Like you, I too had looked forward to viewing this show as I thought it sounded like it would be interesting. I wasn't all that impressed with the program the other night but not for the same reasons as you had. Strangely enough -although I felt the nurse-to-patient conversation a bit hard to swallow as I couldn't quite see this as ever actually taking place in real life, I did like the perspective the conversation gave to the patient -that it was okay for HER to make the choices on how to live out the rest of her days.
I lost my mother to cancer 30 years ago this fall and I recall the night before her death, after watching her decline extremely rapidly that week, and she finally lapsed into a coma. I remember distinctly talking with our minister on the telephone, discussing the situation and offering prayers for her. My older daughter overheard bits and pieces of my end of the conversation and decided that our minister and I were praying for Grandma to die. But she didn't understand the full picture there. Yes, we were in essence praying for her death -for her to be reclaimed, to be freed from the horrible and agonizing pain she was in -pain that the nurses told me was not quelled by the highest doses of morphine they could administer nor was it ceasing with her descent into the coma. That pain followed her like glue. And it was about 3 years later that I learned my daughter had harbored anger at me, at our pastor for those prayers. I then had to explain to her that Grandma was beyond healing and would she have wanted her to actually lay there in that amount of pain for who knows how long? I do believe doctors should be up front, honest and tell patients ALL of what can be expected with treatments, odds of how much help a treatment may or may not give too. And if the patient decides of his/her own free will to choose not to take the treatment, those wishes should be followed then too. Occasionally, perhaps if the patient does stand a snowball's chance in Hell to recover but doesn't want to choose that path, the family can present their thoughts but the choice should still be left to patient and doctor.

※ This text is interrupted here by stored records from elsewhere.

-- ==== Sys2Proof/Syntax.lean ====
section
/-! DEFINITION. The commands of the block (spec/opcode_table.json): one constructor per row, with the row's operands. What the
environment decides (pin levels, codes, frames, execution results) stands in the operands. -/

namespace Sys2Proof

/-- A request as the supervisor decides it (R366, R367): where it came from, its launch time, deadline, TARGET and payload. -/
structure Request where
  /-- Mailbox number m. -/
  mbx : Fin 16
  /-- SEQ of the request's brand. -/
  seq : BitVec 16
  /-- 1: the launch time is t_ref (R370). -/
  asap : Bool
  /-- Launch time in ns, from time word 1. -/
  launch : Nat
  /-- Launch fraction in 2^-16 ns, from time word 2 (R9). -/
  frac : BitVec 16
  /-- Deadline in µs after the launch time; 0 none. -/
  dl : Nat
  /-- TARGET: the unit code the command acts on (R27). -/
  target : BitVec 8
  /-- The payload words. -/
  payload : List W64
  deriving DecidableEq, Repr

/-- The addressing mode of a Shosto load or store with its offset field (R332, R339). -/
inductive MemMode where
  /-- MODE 0b00, [Xp + off]. -/
  | base (off : BitVec 13)
  /-- MODE 0b01, [Xp], +off. -/
  | post (off : BitVec 13)
  /-- MODE 0b10, [Xp]%CBc, +off. -/
  | circ (cb : BitVec 2) (off : BitVec 11)
  /-- MODE 0b11, [Xp + Xq]. -/
  | index (xq : BitVec 5)
  deriving DecidableEq, Repr

/-- A packet of the fabric, or a Ruori payload block (R25, R29): the brand and every word after it. -/
structure Packet where
  brand : W64
  words : List W64
  /-- Injected (R562). -/
  inj : Bool := false
  /-- Inverted codeword bits per word, brand first: (word index, 72-bit mask) (R542). -/
  errs : List (Nat × Nat) := []
  deriving DecidableEq, Repr

/-- What a boot reported when it completed (R580 to R582): slot, per-slot results, record state. -/
structure BootResult where
  slotB : Bool
  ares : BitVec 2
  bres : BitVec 2
  cfgbad : Bool
  eccc : BitVec 8
  btime : BitVec 8
  /-- FLT_SCRUB.PASS of the device configuration record. -/
  pass : BitVec 12
  deriving DecidableEq, Repr

/-- A CAN frame as it stands on the bus (R433): identifier, format bits and data. -/
structure CanFrame where
  ide : Bool
  fdf : Bool
  brs : Bool
  rtr : Bool
  esi : Bool
  id : BitVec 29
  dlc : BitVec 4
  data : List Byte
  deriving DecidableEq, Repr

/-- The bitstreams of a lane's three channels over a window (R112): the kernel-weighted counts of ones. -/
structure DsfWindow where
  u : Nat
  v : Nat
  w : Nat
  deriving DecidableEq, Repr
/-- What a converter of the SAR cluster measures (R126): the voltage of the channel and the one on VREF_SAR, in nV. -/
structure SarInput where
  v : Int
  vref : Nat
  deriving DecidableEq, Repr

/-- A frame of a serial encoder (R146 to R148): bit i of `bits` is frame bit i; whether the encoder answered in time, and
whether the data line was stuck for the whole frame. -/
structure SerialFrame where
  bits : Nat
  answered : Bool
  stuck : Bool
  deriving DecidableEq, Repr
/-- An Ethernet frame from its destination address to the byte before the FCS (R397); `bad`: FCS error, code-group error or truncation
(R395). -/
structure EthFrame where
  bytes : List Byte
  bad : Bool
  deriving DecidableEq, Repr
/-- A Sync with its Follow_Up, where two-step (R412 to R416): the frames, and the instants in 2^-16 ns at which the message timestamp
point of the Sync passed the ingress MAC interface and, forwarded, the egress one. -/
structure PtpSync where
  port : Fin 2
  sync : EthFrame
  follow : EthFrame
  ingress : Nat
  egress : Nat
  deriving DecidableEq, Repr
/-- A peer-delay message (R414) and the instant in 2^-16 ns at which it passed the MAC interface. -/
structure PdelayMsg where
  frame : EthFrame
  ingress : Nat
  deriving DecidableEq, Repr
abbrev RuoriBlock := Packet
/-- A bus error of a CAN channel (R446): kind 0 stuff, 1 form, 2 CRC, 3 bit, 4 ACK, 5 protocol exception, 6 an overload frame (R432); seen as
transmitter; `primary`: a receiver that ISO 11898-1 charges 8 instead of 1; `exempt`: an error that ISO 11898-1 does not count in TEC; `tdcv`:
the loop delay of an FD frame of the channel's own that had passed its res edge, in CAN clocks (R431). -/
structure CanErr where
  kind : Fin 7
  tx : Bool
  primary : Bool
  exempt : Bool
  tdcv : Option Nat := none
  deriving DecidableEq, Repr
/-- A heartbeat of the partner (R454): its payload word, and the link's measured delay in 2^-16 ns (R453). -/
structure Heartbeat where
  word : W64
  delay : Nat
  deriving DecidableEq, Repr
/-- A frame of the Pairs link without its CRC word: header and payload (R453). -/
structure LinkFrame where
  header : W64
  words : List W64
  deriving DecidableEq, Repr
abbrev MirrorRec := Packet
/-- What the safety unit meets in a cycle of 100 µs (R480, R483, R496): the four 25 µs samples of SI0 to SI7 in order, the levels of the
STO_Gg pins, and whether the sample stream, the code on every access and the program flow were in order. -/
structure SafetyIn where
  s0 : BitVec 8
  s1 : BitVec 8
  s2 : BitVec 8
  s3 : BitVec 8
  sto : BitVec 4
  field : Bool
  ram : Bool
  flow : Bool
  deriving DecidableEq, Repr
/-- What a frame brings from the field die (R506, R512, R513): levels of FIO00 to FIO31, currents below the wire-break limit of the
channel's mode, channels over temperature, the die itself over temperature. -/
structure FieldIn where
  levels : BitVec 32
  low : BitVec 32
  otemp : BitVec 32
  dieHot : Bool
  deriving DecidableEq, Repr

What I really DIDN'T like about this show was how it gives the impression that there is always an affair of some sort lurking around every corner or curtain in a hospital room. That all doctors and nurses discuss procedures openly with each other and that nurses opinions are given such a high amount of recognition in the general scheme of things. Not to put down nurses and their knowledge or their work, but I just can't imagine having the audacity to challenge a doctor the way these shows often show things. And if there is all that sex -and alcohol and free-wheeling partying going on all the time -hmmm -is that real life?

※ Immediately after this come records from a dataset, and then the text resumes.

/-- Registers of block PWM, part 2. -/
def rowsPwm2 : List RegRow := [
  /- PWM_Ss_OUT -/ { off := 0x6010, dims := [(8, 0x100)], rw := 0x0, rws := 0x0, w1c := 0x0, sc := 0x0, rl := 0x0, reset := 0x0 },
  /- PWM_Ss_PH -/ { off := 0x6014, dims := [(8, 0x100)], rw := 0x0, rws := 0xFFFFFFFF, w1c := 0x0, sc := 0x0, rl := 0x0, reset := 0x0, act := some 0x6054 },
  /- PWM_Ss_CHOP -/ { off := 0x6020, dims := [(8, 0x100)], rw := 0x0, rws := 0xFFFF1FFF, w1c := 0x0, sc := 0x0, rl := 0x0, reset := 0x88640408, act := some 0x6060 },
  /- PWM_Ss_CUR -/ { off := 0x6024, dims := [(8, 0x100)], rw := 0x0, rws := 0xFFFFFFFF, w1c := 0x0, sc := 0x0, rl := 0x0, reset := 0x40008000, act := some 0x6064 },
  /- PWM_Ss_HOLD -/ { off := 0x6028, dims := [(8, 0x100)], rw := 0x0, rws := 0xFFFF, w1c := 0x0, sc := 0x0, rl := 0x0, reset := 0x1F4, act := some 0x6068 },
  /- PWM_Ss_STAT -/ { off := 0x6030, dims := [(8, 0x100)], rw := 0x0, rws := 0x0, w1c := 0x400, sc := 0x0, rl := 0x0, reset := 0x0 },
  /- PWM_Gg_BCFG -/ { off := 0x7000, dims := [(4, 0x100)], rw := 0x0, rws := 0xFFFFFF03, w1c := 0x0, sc := 0x0, rl := 0x0, reset := 0x2001400, act := some 0x7040 },
  /- PWM_Gg_BHI -/ { off := 0x7004, dims := [(4, 0x100)], rw := 0x0, rws := 0xFFFFFFFF, w1c := 0x0, sc := 0x0, rl := 0x0, reset := 0x30000000, act := some 0x7044 },
  /- PWM_Gg_BLO -/ { off := 0x7008, dims := [(4, 0x100)], rw := 0x0, rws := 0xFFFFFFFF, w1c := 0x0, sc := 0x0, rl := 0x0, reset := 0x2E000000, act := some 0x7048 },
  /- PWM_Gg_OVTRIP -/ { off := 0x700C, dims := [(4, 0x100)], rw := 0x0, rws := 0xFFFFFFFF, w1c := 0x0, sc := 0x0, rl := 0x0, reset := 0x34000000, act := some 0x704C },
  /- PWM_Gg_UVLIM -/ { off := 0x7010, dims := [(4, 0x100)], rw := 0x0, rws := 0xFFFFFFFF, w1c := 0x0, sc := 0x0, rl := 0x0, reset := 0x8000000, act := some 0x7050 },
  /- PWM_Gg_BRISE -/ { off := 0x7014, dims := [(4, 0x100)], rw := 0x0, rws := 0xFFFFFFFF, w1c := 0x0, sc := 0x0, rl := 0x0, reset := 0x400000, act := some 0x7054 },
  /- PWM_Gg_CTL -/ { off := 0x7018, dims := [(4, 0x100)], rw := 0x0, rws := 0x0, w1c := 0x6, sc := 0x1, rl := 0x0, reset := 0x0 },
  /- PWM_Gg_BSTAT -/ { off := 0x701C, dims := [(4, 0x100)], rw := 0x0, rws := 0x0, w1c := 0x18, sc := 0x0, rl := 0x0, reset := 0x0 },
  /- PWM_Gg_BONCNT -/ { off := 0x7020, dims := [(4, 0x100)], rw := 0x0, rws := 0x0, w1c := 0x0, sc := 0x0, rl := 0x0, reset := 0x0 },
  /- PWM_Gg_BPWM -/ { off := 0x7080, dims := [(4, 0x100)], rw := 0x0, rws := 0xFFFFF, w1c := 0x0, sc := 0x0, rl := 0x0, reset := 0x4E2, act := some 0x70C0 },
  /- PWM_Gg_BON -/ { off := 0x7084, dims := [(4, 0x100)], rw := 0x0, rws := 0xFFFF, w1c := 0x0, sc := 0x0, rl := 0x0, reset := 0x4E2, act := some 0x70C4 },
  /- PWM_FLT_CFG -/ { off := 0x7800, dims := [], rw := 0xFF, rws := 0x0, w1c := 0x0, sc := 0x0, rl := 0x0, reset := 0x4 },
  /- PWM_FLT_STAT -/ { off := 0x7804, dims := [], rw := 0x0, rws := 0x0, w1c := 0x0, sc := 0x0, rl := 0x0, reset := 0x0 },
  /- PWM_STPTAB_r -/ { off := 0x7C00, dims := [(257, 0x4)], rw := 0xFFFF, rws := 0x0, w1c := 0x0, sc := 0x0, rl := 0x0, reset := 0x0, special := 3 }]

/-- Registers of block PWM. -/
def rowsPwm : List RegRow := rowsPwm0 ++ rowsPwm1 ++ rowsPwm2

/-- Registers of block DSF. -/
def rowsDsf : List RegRow := [
  /- DSF_CKm_CFG -/ { off := 0x0, dims := [(6, 0x4)], rw := 0xFF, rws := 0x0, w1c := 0x0, sc := 0x0, rl := 0x0, reset := 0x14 },
  /- DSF_Lnn_CTL -/ { off := 0x80, dims := [(24, 0x4)], rw := 0x0, rws := 0x0, w1c := 0x6, sc := 0x1, rl := 0x0, reset := 0x0 },
  /- DSF_Cnn_CFG -/ { off := 0x100, dims := [(72, 0x40)], rw := 0x0, rws := 0x1FF1F, w1c := 0x0, sc := 0x0, rl := 0x0, reset := 0x1007, act := some 0x120 },
  /- DSF_Cnn_CMP -/ { off := 0x104, dims := [(72, 0x40)], rw := 0x0, rws := 0xFF7, w1c := 0x0, sc := 0x0, rl := 0x0, reset := 0x485, act := some 0x124 },
  /- DSF_Cnn_THR -/ { off := 0x108, dims := [(72, 0x40)], rw := 0x0, rws := 0xFFFFFFFF, w1c := 0x0, sc := 0x0, rl := 0x0, reset := 0xA0006000, act := some 0x128 },
  /- DSF_Cnn_OFFS -/ { off := 0x10C, dims := [(72, 0x40)], rw := 0x0, rws := 0xFFFFFFFF, w1c := 0x0, sc := 0x0, rl := 0x0, reset := 0x0, act := some 0x12C },
  /- DSF_Cnn_GAIN -/ { off := 0x110, dims := [(72, 0x40)], rw := 0x0, rws := 0xFFFFFFFF, w1c := 0x0, sc := 0x0, rl := 0x0, reset := 0x10000000, act := some 0x130 },
  /- DSF_Cnn_RES -/ { off := 0x114, dims := [(72, 0x40)], rw := 0x0, rws := 0x0, w1c := 0x0, sc := 0x0, rl := 0x0, reset := 0x0 },
  /- DSF_Cnn_STAT -/ { off := 0x118, dims := [(72, 0x40)], rw := 0x0, rws := 0x0, w1c := 0xB, sc := 0x0, rl := 0x0, reset := 0x0 }]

And I don't think that NBC or GE or the current administration is this big bogey man, trying to kill off all the eldery of the US either.
My apoloiges too to you for not voicing an opinion that puts me in lockstep with your theories but that's what I liked -and didn't like too -about this new show. I will probably watch a couple more episodes from time to time but it won't hold a "must see" slot in my tv viewing for the season.